Wednesday, June 28, 2006
Dodging Chiron's healing arrows.
In earlier years I struggled to integrate Chiron
into my work. I don't use it at all now. The hypotheses of
Chiron's meaning remains, to me, unfulfilled. At the least it
is puzzling. Chiron does not seem so benign.
The “wounded healer” image is firmly set in our minds and is apt enough as it stands. Chiron the Centaur was wounded, could not heal himself in any way, yet continued to aid others until his plea for death was granted by Zeus.
In sacrificing his immortality, he left an opening for Prometheus to be released from his everyday Hell and re-take his place amongst the Gods.
It is true that Chiron
wasn't like the other Centaurs. Why was that? Was he born with a soul that was
mostly man and very little animal? An animal does not need to take weekend
workshops on becoming its true self…it just gets on with being itself. Anything
different just does not exist.
But Chiron did not act like the other Centaurs. They were feared for their bestiality, the chaos they could bring to a gathering. Chiron did not participate in the chaos yet could not be separated from it---why was he so different? Why was he the teacher amongst his beastly peers? Why could he apply his skills to doctor to all but himself?

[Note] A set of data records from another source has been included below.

-- ==== Sys2Proof/Machine/Dispatch.lean ====
section
/-! DEFINITION. The command's effect on everything but the queue: one arm for each row of the table. -/

namespace Sys2Proof.Machine

def exec (i : Instr) (s : State) : Host.Outcome State Fault Refusal :=
  match i with
  | .powerOnReset => Sys2Proof.Machine.execPowerOnReset s
  | .enable mask => Sys2Proof.Machine.execEnable mask s
  | .quiesce mask => Sys2Proof.Machine.execQuiesce mask s
  | .abort mask => Sys2Proof.Machine.execAbort mask s
  | .resume mask => Sys2Proof.Machine.execResume mask s
  | .softReset mask => Sys2Proof.Machine.execSoftReset mask s
  | .controlMaskWrite mask => Sys2Proof.Machine.execControlMaskWrite mask s
  | .controlUnknownCommand _ mask => Sys2Proof.Machine.execControlUnknownCommand mask s
  | .select ring => Sys2Proof.Machine.execSelect ring s
  | .stop ring => Sys2Proof.Machine.execStop ring s
  | .ringResume ring => Sys2Proof.Machine.execRingResume ring s
  | .flush ring => Sys2Proof.Machine.execFlush ring s
  | .ringReset ring => Sys2Proof.Machine.execRingReset ring s
  | .ringctlUnknownCommand _ _ => Sys2Proof.Machine.execRingctlUnknownCommand s
  | .post ring tail => Sys2Proof.Machine.execPost ring tail s
  | .ack cq head => Sys2Proof.Machine.execAck cq head s
  | .setupWrite addr => Sys2Proof.Machine.execSetupWrite addr s
  | .statusWrite value => Sys2Proof.Machine.execStatusWrite value s
  | .intstatWrite value => Sys2Proof.Machine.execIntstatWrite value s
  | .fetchRequest ring => Sys2Proof.Machine.execFetchRequest ring s
  | .mPortGrant => Sys2Proof.Machine.execMPortGrant s
  | .fetchComplete host ok => Sys2Proof.Machine.execFetchComplete host ok s
  | .setupLoadEnd host ok => Sys2Proof.Machine.execSetupLoadEnd host ok s
  | .mailboxFault => Sys2Proof.Machine.execMailboxFault s
  | .examination => Sys2Proof.Machine.execExamination s
  | .beatGrant arbiter outside => Sys2Proof.Machine.execBeatGrant arbiter outside s
  | .beatEnd bank => Sys2Proof.Machine.execBeatEnd bank s
  | .ready device value => Sys2Proof.Machine.execReady device value s
  | .readyTimeout => Sys2Proof.Machine.execReadyTimeout s
  | .handOff channel => Sys2Proof.Machine.execHandOff channel s
  | .flushDisposal ring => Sys2Proof.Machine.execFlushDisposal ring s
  | .completionWrite result => Sys2Proof.Machine.execCompletionWrite result s
  | .holdoffExpiry cq => Sys2Proof.Machine.execHoldoffExpiry cq s

end Sys2Proof.Machine
end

“Physician, heal thyself” was a noble, bitter admonishment for Chiron. Not only did he have to endure an open unhealing wound, but the pain was said to be excruciating. To end his own suffering he had to give up and give into that very mortal part.
People are animals too. We can “just be” because that is the
animal part of us which has remained. It is so easy for us to pretend that we
are not part of the Animal Kingdom, or that somehow we have “transcended.”
Perhaps Chiron represents that struggle against our animal nature, which has collectively taken us into the dizzying heights of philosophy and the depths of existential angst.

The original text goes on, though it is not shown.